Supplied information ->

○ ○ ○

/-- R341: a reset writes no output of its own. Only the byte of an `OutWrite` outstanding at the reset may join the
output, and only the platform says whether it did; likewise for the byte of an outstanding `InRead` (log 11). -/
def Obligations.ResetWritesNoOutput : Prop :=
  ∀ (f : Inflight) (s t : State), exec (.reset f) s = .next t →
    (f.outDelivered = false → t.outTaken = s.outTaken) ∧
    (s.phase.offers = none → t.outTaken = s.outTaken) ∧
    (∀ b, s.phase.offers = some b → f.outDelivered = true → t.outTaken = s.outTaken ++ [b]) ∧
    (s.phase.awaitsInput = false → t.inTaken = s.inTaken) ∧
    (f.inByte = none → t.inTaken = s.inTaken)

/-- R301, R306: `raise E(e)` completes from every state, for every class and number; it records the class, and the
number: a channel's, with `GENERIC_IO_ERROR` for 0, and always `GENERIC_IO_ERROR` for TRUNCATED and BAD_REFERENCE. So
the number is not 0. It sets STATE and the program point to ERROR, leaves no transaction outstanding, and leaves
MODE, the streams and the host's side as they were. -/
def Obligations.AbortRecordsTheError : Prop :=
  ∀ (err : RunError) (e : Errno) (s : State), ∃ t, exec (.abort err e) s = .next t ∧
    t.errClass = some err ∧
    t.errno = (match err with
      | .readError => if e = 0 then Config.genericIoError else e
      | .writeError => if e = 0 then Config.genericIoError else e
      | .truncated => Config.genericIoError
      | .badReference => Config.genericIoError) ∧
    t.errno ≠ 0 ∧
    t.runState = .error ∧ t.phase = .error ∧ t.phase.awaitsInput = false ∧ t.phase.offers = none ∧
    t.mode = s.mode ∧ t.moves = s.moves ∧ t.inTaken = s.inTaken ∧ t.outTaken = s.outTaken ∧
    t.hostData = s.hostData ∧ t.result = s.result

/-- R302: `Err(e)` to any outstanding `InRead` is READ_ERROR; the byte asked for is not consumed, and earlier bytes
stay consumed. -/
def Obligations.ReadErrorAbortsTheRun : Prop :=
  ∀ (s : State) (e : Errno) (rest : List Move), s.phase.awaitsInput = true →
    s.moves = .input (.err e) :: rest →
    ∃ t, step s = .next t ∧ t.errClass = some .readError ∧
      t.errno = (if e = 0 then Config.genericIoError else e) ∧ t.runState = .error ∧ t.phase = .error ∧
      t.inTaken = s.inTaken ∧ t.outTaken = s.outTaken ∧ t.moves = rest

/-- R303: `Err(e)` to any outstanding `OutWrite` is WRITE_ERROR; the byte offered is not in the output stream. -/
def Obligations.WriteErrorAbortsTheRun : Prop :=
  ∀ (s : State) (b : Byte) (e : Errno) (rest : List Move), s.phase.offers = some b →
    s.moves = .output (.err e) :: rest →
    ∃ t, step s = .next t ∧ t.errClass = some .writeError ∧
      t.errno = (if e = 0 then Config.genericIoError else e) ∧ t.runState = .error ∧ t.phase = .error ∧
      t.inTaken = s.inTaken ∧ t.outTaken = s.outTaken ∧ t.moves = rest

/-- R304, R248: `End` where NeedByte waits is TRUNCATED with `GENERIC_IO_ERROR`. -/
def Obligations.EndInsideATokenIsTruncated : Prop :=
  ∀ (s : State) (site : NeedSite) (rest : List Move), s.phase = .dNeed site →
    s.moves = .input .endOfInput :: rest →
    ∃ t, step s = .next t ∧ t.errClass = some .truncated ∧ t.errno = Config.genericIoError ∧
      t.runState = .error ∧ t.phase = .error ∧ t.outTaken = s.outTaken

/-- R247: `End` at the start of a token, at a group boundary or inside a group, ends the run DONE with everything else
as it was. -/
def Obligations.EndAtATokenStartIsClean : Prop :=
  ∀ (s : State) (rest : List Move), s.phase = .dToken → s.moves = .input .endOfInput :: rest →
    step s = .next { s with moves := rest, runState := .done, phase := .done }

/-! ## The window -/

/-- R110 to R113: the ring helpers by their formulas, with wrapping subtraction. -/
def Obligations.RingHelpersFollowTheirFormulas : Prop :=
  ∀ tl hd : Cursor,
    ringSize tl hd = (hd.toNat + 2 ^ 64 - tl.toNat) % 2 ^ 64 ∧
    ringCapacity tl hd = 256 - ringSize tl hd ∧
    mask hd = hd.toNat % 512 ∧
    ringRun hd = 512 - hd.toNat % 512 ∧ 1 ≤ ringRun hd ∧ ringRun hd ≤ 512

/-- R130: WinInit sets the three cursors and `eof_seen` to 0 and writes nothing else. -/
def Obligations.WinInitEmptiesTheWindow : Prop :=
  ∀ s : State, exec .winInit s = .next { s with dictTl := 0, dictHd := 0, laHd := 0, eofSeen := false }

/-- R131, R133: Fill returns `ok` on a full lookahead and `eof` after `End`, with no transaction, and otherwise asks
for a byte. -/
def Obligations.FillReturnsOrAsksForAByte : Prop :=
  ∀ s : State,
    (s.laSize < 256 → s.eofSeen = false → exec .fill s = .next { s with phase := .cRead }) ∧
    (s.laSize < 256 → s.eofSeen = true → exec .fill s = .next { s with result := .fill .eof }) ∧
    (256 ≤ s.laSize → exec .fill s = .next { s with result := .fill .ok })

/-- R131, R271: in Fill, `Byte(b)` goes to the cell of `la.hd`, which advances by 1, and the compress driver goes on
from there: while the lookahead still has room Fill asks for the next byte, and the byte that fills the lookahead
makes the run go on to its next transaction with that byte stored. -/
def Obligations.FillStoresEachByte : Prop :=
  ∀ (s : State) (b : Byte) (rest : List Move), Inv s → s.phase = .cRead →
    s.moves = .input (.byte b) :: rest →
    ∃ bf', (∀ a, bf'.read a = if a = mask s.laHd then some b else s.bf.read a) ∧
      step s = exec .compressRun { s with
        moves := rest, inTaken := s.inTaken ++ [b], bf := bf', laHd := s.laHd + 1 } ∧
      (s.laSize + 1 < 256 → step s = .next { s with
        moves := rest, inTaken := s.inTaken ++ [b], bf := bf', laHd := s.laHd + 1 }) ∧
      (s.laSize + 1 = 256 → ∃ t, step s = .next t ∧ t.bf = bf' ∧ t.laHd = s.laHd + 1 ∧
        t.inTaken = s.inTaken ++ [b] ∧ t.eofSeen = false)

○ ○ ○

What you are asked to do -> Using the records above, copy word for word the line with "State, exec .winInit", the line with "def Obligations.FillStoresEachByte : Prop", and every line between them.

Result ->
  ∀ s : State, exec .winInit s = .next { s with dictTl := 0, dictHd := 0, laHd := 0, eofSeen := false }

/-- R131, R133: Fill returns `ok` on a full lookahead and `eof` after `End`, with no transaction, and otherwise asks
for a byte. -/
def Obligations.FillReturnsOrAsksForAByte : Prop :=
  ∀ s : State,
    (s.laSize < 256 → s.eofSeen = false → exec .fill s = .next { s with phase := .cRead }) ∧
    (s.laSize < 256 → s.eofSeen = true → exec .fill s = .next { s with result := .fill .eof }) ∧
    (256 ≤ s.laSize → exec .fill s = .next { s with result := .fill .ok })

/-- R131, R271: in Fill, `Byte(b)` goes to the cell of `la.hd`, which advances by 1, and the compress driver goes on
from there: while the lookahead still has room Fill asks for the next byte, and the byte that fills the lookahead
makes the run go on to its next transaction with that byte stored. -/
def Obligations.FillStoresEachByte : Prop :=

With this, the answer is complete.